Nearly half of responding firms reported that senior client relationship managers had ownership in their firms in 2018, according to the compensation report. That’s up from 38% in 2014.

Firms should also consider using more incentive-based compensation to attract and retain advisors, Salvi says, adding that those incentives shouldn’t be just based on personal goals like the size of an advisor's book of business.

“Incentives are increasingly team-based and firm-based,” Salvi says. “You have to create a cycle of opportunity.

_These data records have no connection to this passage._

/-- R120: the tick's increment as arithmetic. -/
theorem succ_tick_eq (ticks : U32) : ticks + 1#32 = BitVec.ofNat 32 ((ticks.toNat + 1) % 2 ^ 32) :=
  BitVec.eq_of_toNat_eq (by simp)

/-! ### The coarse timer's instructions (R120 to R124) -/

theorem exec_coarseTick_notDue {s : State} (ha : s.agent ≠ .host) (hd : tickDue s = false) :
    exec .coarseTick s = .next s := by
  change execCoarseTick s = _
  simp only [execCoarseTick, internalOnly_other ha, hd, Bool.false_eq_true, if_false]

theorem exec_elapsed (start : U32) (s : State) :
    exec (.elapsed start) s = .next { s with hostReply := .u32 (tickDelta start s.coarseTicks) } := rfl

theorem exec_hasElapsed (start duration : U32) (s : State) :
    exec (.hasElapsed start duration) s =
      .next { s with hostReply := .bool (tickHasElapsed s.coarseTicks start duration) } := rfl

/-- A `has_elapsed` that answers true has counted more than `duration` ticks. -/
theorem tickHasElapsed_of_exec {s : State} {start duration : U32}
    (h : exec (.hasElapsed start duration) s = .next { s with hostReply := .bool true }) :
    tickHasElapsed s.coarseTicks start duration = true :=
  Reply.bool.inj (congrArg State.hostReply (Host.Outcome.next.inj h))

theorem tickDue_of_open {s : State} (h : s.tick.settled = false) : tickDue s = true := by
  simp only [tickDue, h, Bool.not_false, Bool.true_or]

theorem tickDue_eq_false {s : State} (hs : s.tick.settled = true) (ht : s.time < s.tick.due) : tickDue s = false := by
  simp only [tickDue, hs, Bool.not_true, Bool.false_or, decide_eq_false (Nat.not_le.mpr ht)]

theorem nextTick_open {s : State} (h : s.tick.settled = false) :
    nextTick s = { settled := true, due := s.time + 100000 } := by
  simp only [nextTick, h, Bool.false_eq_true, if_false, Config.coarseTick]

theorem nextTick_settled {s : State} (h : s.tick.settled = true) :
    nextTick s = { settled := true, due := s.tick.due + 100000 } := by
  simp only [nextTick, h, if_true, Config.coarseTick]

end Sys2Proof.Machine

namespace Sys2Proof.Proofs

open Sys2Proof Sys2Proof.Machine Sys2Proof.Safety

/-- Settles O8: the tick by its phase, open, settled and due, settled and not due; then the operations by their
arithmetic. -/
theorem coarseTimerOperations : Obligations.CoarseTimerOperations := by
  intro s a b
  refine ⟨fun ha hs => ?openPhase, fun ha hs ht => ?due, fun ha hs ht => ?notDue, rfl, ?elapsed, ?delta, ?hasElapsed,
    rfl⟩
  case openPhase => rw [exec_coarseTick_due ha (tickDue_of_open hs), nextTick_open hs, succ_tick_eq]
  case due => rw [exec_coarseTick_due ha (tickDue_of_due_le ht), nextTick_settled hs, succ_tick_eq]
  case notDue => exact exec_coarseTick_notDue ha (tickDue_eq_false hs ht)
  case elapsed => rw [exec_elapsed, tickDelta_eq]
  case delta => exact congrArg (fun v => Host.Outcome.next { s with hostReply := .u32 v }) (tickDelta_eq a b)
  case hasElapsed => rw [exec_hasElapsed, tickHasElapsed_eq]

end Sys2Proof.Proofs

namespace Sys2Proof.Machine

/-! ### What the transitions leave of the clock (R4, R120)

Time and the instant of the next tick move by the passing of time and by the tick alone: no sequencer, codec or host
operation writes them. -/

/-- The time and where the coarse tick stands on it. -/
@[simp] def clock (s : State) : Nat × TickPhase := (s.time, s.tick)

theorem clock_eq_iff {s t : State} : clock t = clock s ↔ t.time = s.time ∧ t.tick = s.tick := Prod.mk_inj

section
variable {s t : State}

/-! #### Shared operations -/

theorem clock_of_settle {u : State} (he : settle s u = .next t) (hu : clock u = clock s) : clock t = clock s := by
  obtain ⟨rfl, -⟩ := settle_next he
  exact hu

theorem clock_of_internalOnly {e : Outcome} (he : internalOnly s e = .next t)
    (hk : e = .next t → clock t = clock s) : clock t = clock s := by
  rcases internalOnly_next he with ⟨_, rfl⟩ | ⟨_, he⟩
  · rfl
  · exact hk he

theorem clock_of_byMode {x y : Except Fault State} (he : byMode s x y = .next t)
    (hx : x = .ok t → clock t = clock s) (hy : y = .ok t → clock t = clock s) : clock t = clock s := by
  obtain ⟨⟨-, ht⟩ | ⟨-, ht⟩, -⟩ := byMode_next he
  · exact hx ht
  · exact hy ht

theorem clock_of_lineEvent {v : U64} {x y : Except Fault State} (he : lineEvent v s (byMode s x y) = .next t)
    (hx : x = .ok t → clock t = clock s) (hy : y = .ok t → clock t = clock s) : clock t = clock s := by
  rcases lineEvent_next he with ⟨_, rfl⟩ | ⟨_, _, rfl⟩ | ⟨_, _, he⟩
  · rfl
  · rfl
  · exact clock_of_byMode he hx hy

/-- The end of an event that may be disabled: the state as it was, or what the event leaves. -/
theorem clock_of_ite {b : Prop} [Decidable b] {e : Outcome} (he : (if b then e else .next s) = .next t)
    (hk : e = .next t → clock t = clock s) : clock t = clock s := by
  split at he
  · exact hk he
  · cases he; rfl

theorem clock_feed (he : feed s = .ok t) : clock t = clock s := by
  obtain ⟨bs, rfl, -⟩ := feed_ok he
  rfl

theorem clock_startSlots (he : startSlots s = .ok t) : clock t = clock s := by
  obtain ⟨bs, rfl, -⟩ := startSlots_ok he
  rfl

theorem clock_validateFrame {len : Nat} {r : ValidateResult} (he : validateFrame len s = .ok (r, t)) :
    clock t = clock s := by
  obtain ⟨counters, rfl⟩ := validateFrame_counters he
  rfl

@[simp] theorem storeByte_time (b : Byte) (v : Nat) (s : State) : (storeByte b v s).time = s.time := by
  rcases storeByte_cases b v s with ⟨_, _, he⟩ | ⟨_, he⟩ <;> rw [he]

@[simp] theorem storeByte_tick (b : Byte) (v : Nat) (s : State) : (storeByte b v s).tick = s.tick := by
  rcases storeByte_cases b v s with ⟨_, _, he⟩ | ⟨_, he⟩ <;> rw [he]

theorem clock_codecStep (h : CodecStep s t) : clock t = clock s := by
  obtain ⟨_, _, _, _, rfl⟩ := h
  rfl

/-! #### The controller -/

theorem clock_ctrlTimerMatch (he : ctrlTimerMatch s = .ok t) : clock t = clock s := by
  unfold ctrlTimerMatch at he
  split at he
  case h_2 =>
    obtain ⟨u, hu, rfl⟩ := except_map_eq_ok.mp he
    simpa [ctrlAfterFeed] using clock_startSlots hu
  all_goals cases he; rfl

theorem clock_ctrlFifoSpace (he : ctrlFifoSpace s = .ok t) : clock t = clock s := by
  obtain ⟨u, hu, rfl⟩ := except_map_eq_ok.mp he
  split <;> simpa using clock_feed hu

theorem clock_ctrlShiftEmpty (s : State) : clock (ctrlShiftEmpty s) = clock s := by
  unfold ctrlShiftEmpty
  split <;> simp

@[simp] theorem dubActivate_time (v : Nat) (s : State) : (dubActivate v s).time = s.time := by
  unfold dubActivate
  split <;> rfl

@[simp] theorem dubActivate_tick (v : Nat) (s : State) : (dubActivate v s).tick = s.tick := by
  unfold dubActivate
  split <;> rfl

theorem clock_ctrlFall (v : Nat) (s : State) : clock (ctrlFall v s) = clock s := by
  unfold ctrlFall
  split
  case h_1 => split <;> simp
  case h_2 =>
    split
    · split <;> simp
    all_goals rfl
  case h_3 => simp
  all_goals rfl

theorem clock_ctrlRise (v : Nat) (s : State) : clock (ctrlRise v s) = clock s := by
  unfold ctrlRise ctrlBreakEnd
  split
  · split
    · split <;> rfl
    · rfl
  all_goals rfl

theorem clock_ctrlErr (kind : UartErr) (s : State) : clock (ctrlErr kind s) = clock s := by
  unfold ctrlErr ctrlErrAbort
  split <;> simp

theorem clock_ctrlSlot {b : Byte} {v : Nat} (he : ctrlSlot b v s = .ok t) : clock t = clock s := by
  obtain ⟨d, -, he⟩ := except_bind_eq_ok.mp he
  split at he <;> cases he <;> simp [frameToHost]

Good people are attracted to growing firms.”

Generous health benefits and offering clearly defined career paths to younger employees are also key components for competitive compensation package, Salvi says.

Compensation costs now account for 70% of RIA revenue.

And, of course, RIA salaries and total cash compensation are as important as ever — and continue to climb.

Median total compensation for the industry, including owner profit distributions, rose 7.5% over four years, to slightly over $100,000, in 2018 from just above $93,000 in 2014.

Total compensation for senior client relationship managers rose 16% in the same time period, to $231,000. Total compensation for investment portfolio jumped 15% to $173,000.

Compensation costs, which now account for 70% of RIA revenue, are unlikely to decrease as advisory firms keep growing, according to Salvi.

Indeed, firms need to plan for “increased staff and more complex organizational structures,” according to the report.